Él ladeó la cabeza y aspiró aire. Se acomodó en el sofá echándose más hacia atrás y con un gesto con la mano la invitó a hablar, ella lo miró con recelo, bajo la mirada y tras cerrar los ojos de forma rápida, lo volvió a mirar con intensidad.
—¿A caso te interesa? —preguntó ella.
—Me interesa. Habla.
—He crecido profesionalmente con él, he aprendido muchas cosas, me tiene paciencia, me motiva y me escucha, estoy cómoda con él, con el equipo y con lo que hago, tengo miedo de no ser suficiente en otro puesto.
—Serás suficiente, es hora de hacer algo nuevo, tú puedes, yo no lo dudo.
—¿Por qué yo?
—Porque estás bien valorada, eres buena y tienes potencial.
—Me querías echar —reclamó alargando la frase mientras alzaba el mentón.
Julio César rodó los ojos y se levantó, se acercó a una nevera ejecutiva y la abrió, la miró y señaló hacia adentro ofreciéndole algo, ella negó. Él sacó una botella de agua y la destapó, se apoyó en su escritorio manteniéndose de pie y la miro a la cara.
—Sigues pegada en el pasado. Déjalo ir. Lo siento, Verónica, lo siento. Déjalo ir.

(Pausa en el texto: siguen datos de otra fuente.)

-- ==== Sys2Proof/Tests/Slice0.lean ====
section
/-! SUPPORT. The model's own tests. The expected results come from spec/: the opcode maps R99 and R100,
and the vectors of 95_test_vectors.md, which each test names. The `test_witness_…` theorems show
states and operands that meet the hypotheses of the obligation they are named after. -/

namespace Sys2Proof.Machine

/-! ### States for tests -/

/-- PC = 0x0100 on a FlatBus with these bytes; everything else zero (95_test_vectors.md,
conventions). -/
def onFlat (mem : Memory) : State := { State.reset with pc := 0x0100, bus := Bus.flat mem }

/-- A boot image with these bytes and zeros. -/
def imageOf (cells : Memory) : Vector Byte 256 :=
  cells.foldl (fun image x => if h : x.1 < 256 then image.set x.1 x.2 h else image) (Vector.replicate 256 0)

/-- A minimal reference bus (R73): the control register at 0xFF50, unmapped by writing 1. -/
def minimalBus (cells : Memory) : Bus := Bus.minimal (imageOf cells) 0xFF50 [1]

/-- A bus with one read-only address. -/
def romBus (a : Word) : Bus :=
  { Bus.flat [] with policy := { bootCtrl := none, unmapValues := [], regions := [⟨a.toNat, 1, .readOnly⟩] } }

/-- A bus with one external address. -/
def externalBus (a : Word) : Bus :=
  { Bus.flat [] with policy := { bootCtrl := none, unmapValues := [], regions := [⟨a.toNat, 1, .external⟩] } }

/-- PC = `pc` on that minimal bus. -/
def onMinimal (pc : Word) (cells : Memory) : State := { State.reset with pc := pc, bus := minimalBus cells }

/-- The next state of one step, if there is one. -/
def ran (s : State) : Option State :=
  match step s with
  | .next t => some t
  | _ => none

/-- The next state of one instruction, if there is one. -/
def done (i : Instr) (s : State) : Option State :=
  match exec i s with
  | .next t => some t
  | _ => none

/-! ### Well-formedness: the one check of `Instr.wf` -/

/-- R103, R107: 0xCB 0x00 is RLC B, so the escape with sub-opcode 0x00 is no instruction of its own. -/
theorem test_wf_refuses_escape_of_a_row : ¬WellFormed (.cbPrefix 0x00) := by decide

/-- R101: the bounds of the sub-opcodes without a row. -/
theorem test_wf_escape_bounds :
    ¬WellFormed (.cbPrefix 0x1F) ∧ WellFormed (.cbPrefix 0x20) ∧ WellFormed (.cbPrefix 0x3F) ∧
      ¬WellFormed (.cbPrefix 0x40) := by decide

/-! ### Decoding: every word of the opcode maps -/

/-- R99, row 0x. -/
theorem test_decode_primary_row_0x :
    decode [0x00#8] = .ok (.nop, []) ∧
    decode [0x01#8, 0x34, 0x12] = .ok (.ldBcD16 0x1234, []) ∧
    decode [0x06#8, 0x5A] = .ok (.ldBD8 0x5A, []) ∧
    decode [0x0E#8, 0x5A] = .ok (.ldCD8 0x5A, []) :=
  ⟨rfl, rfl, rfl, rfl⟩

/-- R99, row 1x. -/
theorem test_decode_primary_row_1x :
    decode [0x11#8, 0x34, 0x12] = .ok (.ldDeD16 0x1234, []) ∧
    decode [0x16#8, 0x5A] = .ok (.ldDD8 0x5A, []) ∧
    decode [0x1E#8, 0x5A] = .ok (.ldED8 0x5A, []) :=
  ⟨rfl, rfl, rfl⟩

/-- R99, row 2x. -/
theorem test_decode_primary_row_2x :
    decode [0x20#8, 0xFB] = .ok (.jrNzE8 0xFB, []) ∧
    decode [0x21#8, 0x34, 0x12] = .ok (.ldHlD16 0x1234, []) ∧
    decode [0x22#8] = .ok (.ldHlIncA, []) ∧
    decode [0x26#8, 0x5A] = .ok (.ldHD8 0x5A, []) ∧
    decode [0x2E#8, 0x5A] = .ok (.ldLD8 0x5A, []) :=
  ⟨rfl, rfl, rfl, rfl, rfl⟩

/-- R99, row 3x. -/
theorem test_decode_primary_row_3x :
    decode [0x31#8, 0x34, 0x12] = .ok (.ldSpD16 0x1234, []) ∧
    decode [0x32#8] = .ok (.ldHlDecA, []) ∧
    decode [0x36#8, 0x5A] = .ok (.ldMemD8 0x5A, []) ∧
    decode [0x3E#8, 0x5A] = .ok (.ldAD8 0x5A, []) :=
  ⟨rfl, rfl, rfl, rfl⟩

/-- R99, row 4x. -/
theorem test_decode_primary_row_4x :
    decode [0x40#8] = .ok (.ldBB, []) ∧
    decode [0x41#8] = .ok (.ldBC, []) ∧
    decode [0x42#8] = .ok (.ldBD, []) ∧
    decode [0x43#8] = .ok (.ldBE, []) ∧
    decode [0x44#8] = .ok (.ldBH, []) ∧
    decode [0x45#8] = .ok (.ldBL, []) ∧
    decode [0x46#8] = .ok (.ldBMem, []) ∧
    decode [0x47#8] = .ok (.ldBA, []) ∧
    decode [0x48#8] = .ok (.ldCB, []) ∧
    decode [0x49#8] = .ok (.ldCC, []) ∧
    decode [0x4A#8] = .ok (.ldCD, []) ∧
    decode [0x4B#8] = .ok (.ldCE, []) ∧
    decode [0x4C#8] = .ok (.ldCH, []) ∧
    decode [0x4D#8] = .ok (.ldCL, []) ∧
    decode [0x4E#8] = .ok (.ldCMem, []) ∧
    decode [0x4F#8] = .ok (.ldCA, []) :=
  ⟨rfl, rfl, rfl, rfl, rfl, rfl, rfl, rfl, rfl, rfl, rfl, rfl, rfl, rfl, rfl, rfl⟩

/-- R99, row 5x. -/
theorem test_decode_primary_row_5x :
    decode [0x50#8] = .ok (.ldDB, []) ∧
    decode [0x51#8] = .ok (.ldDC, []) ∧
    decode [0x52#8] = .ok (.ldDD, []) ∧
    decode [0x53#8] = .ok (.ldDE, []) ∧
    decode [0x54#8] = .ok (.ldDH, []) ∧
    decode [0x55#8] = .ok (.ldDL, []) ∧
    decode [0x56#8] = .ok (.ldDMem, []) ∧
    decode [0x57#8] = .ok (.ldDA, []) ∧
    decode [0x58#8] = .ok (.ldEB, []) ∧
    decode [0x59#8] = .ok (.ldEC, []) ∧
    decode [0x5A#8] = .ok (.ldED, []) ∧
    decode [0x5B#8] = .ok (.ldEE, []) ∧
    decode [0x5C#8] = .ok (.ldEH, []) ∧
    decode [0x5D#8] = .ok (.ldEL, []) ∧
    decode [0x5E#8] = .ok (.ldEMem, []) ∧
    decode [0x5F#8] = .ok (.ldEA, []) :=
  ⟨rfl, rfl, rfl, rfl, rfl, rfl, rfl, rfl, rfl, rfl, rfl, rfl, rfl, rfl, rfl, rfl⟩

/-- R99, row 6x. -/
theorem test_decode_primary_row_6x :
    decode [0x60#8] = .ok (.ldHB, []) ∧
    decode [0x61#8] = .ok (.ldHC, []) ∧
    decode [0x62#8] = .ok (.ldHD, []) ∧
    decode [0x63#8] = .ok (.ldHE, []) ∧
    decode [0x64#8] = .ok (.ldHH, []) ∧
    decode [0x65#8] = .ok (.ldHL, []) ∧
    decode [0x66#8] = .ok (.ldHMem, []) ∧
    decode [0x67#8] = .ok (.ldHA, []) ∧
    decode [0x68#8] = .ok (.ldLB, []) ∧
    decode [0x69#8] = .ok (.ldLC, []) ∧
    decode [0x6A#8] = .ok (.ldLD, []) ∧
    decode [0x6B#8] = .ok (.ldLE, []) ∧
    decode [0x6C#8] = .ok (.ldLH, []) ∧
    decode [0x6D#8] = .ok (.ldLL, []) ∧
    decode [0x6E#8] = .ok (.ldLMem, []) ∧
    decode [0x6F#8] = .ok (.ldLA, []) :=
  ⟨rfl, rfl, rfl, rfl, rfl, rfl, rfl, rfl, rfl, rfl, rfl, rfl, rfl, rfl, rfl, rfl⟩

/-- R99, row 7x. -/
theorem test_decode_primary_row_7x :
    decode [0x70#8] = .ok (.ldMemB, []) ∧
    decode [0x71#8] = .ok (.ldMemC, []) ∧
    decode [0x72#8] = .ok (.ldMemD, []) ∧
    decode [0x73#8] = .ok (.ldMemE, []) ∧
    decode [0x74#8] = .ok (.ldMemH, []) ∧
    decode [0x75#8] = .ok (.ldMemL, []) ∧
    decode [0x77#8] = .ok (.ldMemA, []) ∧
    decode [0x78#8] = .ok (.ldAB, []) ∧
    decode [0x79#8] = .ok (.ldAC, []) ∧
    decode [0x7A#8] = .ok (.ldAD, []) ∧
    decode [0x7B#8] = .ok (.ldAE, []) ∧
    decode [0x7C#8] = .ok (.ldAH, []) ∧
    decode [0x7D#8] = .ok (.ldAL, []) ∧
    decode [0x7E#8] = .ok (.ldAMem, []) ∧
    decode [0x7F#8] = .ok (.ldAA, []) :=
  ⟨rfl, rfl, rfl, rfl, rfl, rfl, rfl, rfl, rfl, rfl, rfl, rfl, rfl, rfl, rfl⟩

/-- R99, row Ax. -/
theorem test_decode_primary_row_Ax :
    decode [0xA8#8] = .ok (.xorB, []) ∧
    decode [0xA9#8] = .ok (.xorC, []) ∧
    decode [0xAA#8] = .ok (.xorD, []) ∧
    decode [0xAB#8] = .ok (.xorE, []) ∧
    decode [0xAC#8] = .ok (.xorH, []) ∧
    decode [0xAD#8] = .ok (.xorL, []) ∧
    decode [0xAF#8] = .ok (.xorA, []) :=
  ⟨rfl, rfl, rfl, rfl, rfl, rfl, rfl⟩

/-- R99, row Bx. -/
theorem test_decode_primary_row_Bx :
    decode [0xB0#8] = .ok (.orB, []) ∧
    decode [0xB1#8] = .ok (.orC, []) ∧
    decode [0xB2#8] = .ok (.orD, []) ∧
    decode [0xB3#8] = .ok (.orE, []) ∧
    decode [0xB4#8] = .ok (.orH, []) ∧
    decode [0xB5#8] = .ok (.orL, []) ∧
    decode [0xB7#8] = .ok (.orA, []) :=
  ⟨rfl, rfl, rfl, rfl, rfl, rfl, rfl⟩
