-- ==== Sys2Proof/Word.lean ====
section
/-! DEFINITION. The value types of the Gas Frame Synchronizer block: command words, bytes, samples, the two
levels of a time-slot, the five Morse symbols, the four error kinds, and the result type of the contracts.
Numeric codes of these values are not here but in Sys2Proof/Decode.lean. -/

namespace Sys2Proof

/-- A command word `cmd[31:0]` (30_encoding.md R73). -/
abbrev Word := BitVec 32

/-- A character code, one `MSG` cell (30_encoding.md R76, 20_memory.md R52). -/
abbrev Byte := BitVec 8

/-- A raw intensity sample or a threshold: an unsigned number of `SAMPLE_W` bits (10_state.md R29,
43_decoder_state_machine.md R166). `SAMPLE_W` is the parameter `Cfg.sampleW` (00_scope.md R6), so the type holds
the widest operand a command word has room for, `cmd[27:0]`, and that a value is below `2^SAMPLE_W` is said where
it matters: `Instr.wellFormed` and `State.Inv` (log entry 3). -/
abbrev Sample := BitVec 28

/-- The `data` field of a response, 24 bits (30_encoding.md R80). -/
abbrev Data := BitVec 24

/-- The level of one time-slot (00_scope.md R10, R14). -/
inductive Bit where
  | lo
  | hi
  deriving DecidableEq, Repr

/-- A Morse primitive or framing marker, in the order of 30_encoding.md R75. -/
inductive MorseSymbol where
  | dot
  | dash
  | charBreak
  | wordBreak
  | lineBreak
  deriving DecidableEq, Repr

/-- The four error kinds, in the order of 60_exceptions.md R201. They are ordinary results (R200). -/
inductive ErrorKind where
  | unsupportedChar
  | unknownBitSequence
  | unknownSequence
  | fullBuffer
  deriving DecidableEq, Repr

/-- `Ok(v)` or `Err(E)` (00_scope.md R13). -/
inductive Result (ε α : Type) where
  | ok (v : α)
  | err (e : ε)
  deriving DecidableEq, Repr

/-- One thing the host's script can present to the core at a clock edge, in the three formats of
spec/opcode_table.json: a 32-bit command word (30_encoding.md R73), or a word of the line code written as its
bits, first bit first, in the format `bitrun` (R82, R84) or `morse` (R90). The two line-code formats are how
the pseudo-instructions of R92 stand in a script (log entries 7 to 11). -/
inductive HostWord where
  | op (w : Word)
  | bitrun (bits : List Bit)
  | morse (bits : List Bit)
  deriving DecidableEq, Repr

/-- Why a word spells no instruction. The first four are the reserved command encodings of 30_encoding.md R89,
in the order of its sentence; the last is a line-code word that is no row of spec/opcode_table.json. -/
inductive Reserved where
  /-- operation code 0x0, 0x6, 0x7, 0xC, 0xD, 0xE or 0xF -/
  | opcode
  /-- a bit the format does not assign is non-zero -/
  | unassignedBit
  /-- a symbol code 5, 6 or 7 in a used position -/
  | symbolCode
  /-- a B2S length above 8 -/
  | runLength
  /-- no row of the format has these bits -/
  | noRow
  deriving DecidableEq, Repr

end Sys2Proof
end

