-- ==== Sys2Proof/WellFormed.lean ====
section
/-! DEFINITION. The side conditions 30_encoding.md R71 writes beside the operands: the range of a sample or a
threshold, which the parameter `SAMPLE_W` gives, and the lengths of the lists. Every other operand is well-formed
by its type. -/

namespace Sys2Proof

/-- The greatest number of slots of a DEC word (30_encoding.md R71, R73 format Q). -/
def decMaxSymbols : Nat := 7

/-- The greatest number of run bits of a B2S word (30_encoding.md R71, R77). -/
def b2sMaxBits : Nat := 8

/-- The check that the encoding admits the operands (30_encoding.md R71). -/
def Instr.wellFormed (cfg : Cfg) : Instr → Bool
  | .sample v | .setthr v => v.toNat < 2 ^ cfg.sampleW
  | .dec q => q.length ≤ decMaxSymbols
  | .b2s r => r.length ≤ b2sMaxBits
  | .bit _ | .new | .rdmsg _ | .enc _ | .s2b _ => true
  | .symDot | .symDash | .symCharBreak | .symWordBreak | .symLineBreak | .start | .charA | .charB
  | .charC | .charD | .charE | .charF | .charG | .charH | .charI | .charJ
  | .charK | .charL | .charM | .charN | .charO | .charP | .charQ | .charR
  | .charS | .charT | .charU | .charV | .charW | .charX | .charY | .charZ
  | .char0 | .char1 | .char2 | .char3 | .char4 | .char5 | .char6 | .char7
  | .char8 | .char9 | .charSpace | .charLF | .charPeriod | .charComma | .charQuestion => true

/-- An instruction whose operands the encoding admits. -/
abbrev Instr.WellFormed (cfg : Cfg) (i : Instr) : Prop := i.wellFormed cfg = true

end Sys2Proof
end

—¿Qué lo dejé ir? Lloraba, Julio César, yo lloraba angustiada, pensando en que perdería mi trabajo, estaba aterrada, y todo para tu comodidad, supongo.
—Supones cosas, las cosas no fueron así, ha pasado tiempo y debes estar confundida.
—¿Confundida?, claro, debe ser eso, mi memoria debe estar dañada.
—No importa, la realidad es que eres una buena pieza para la compañía.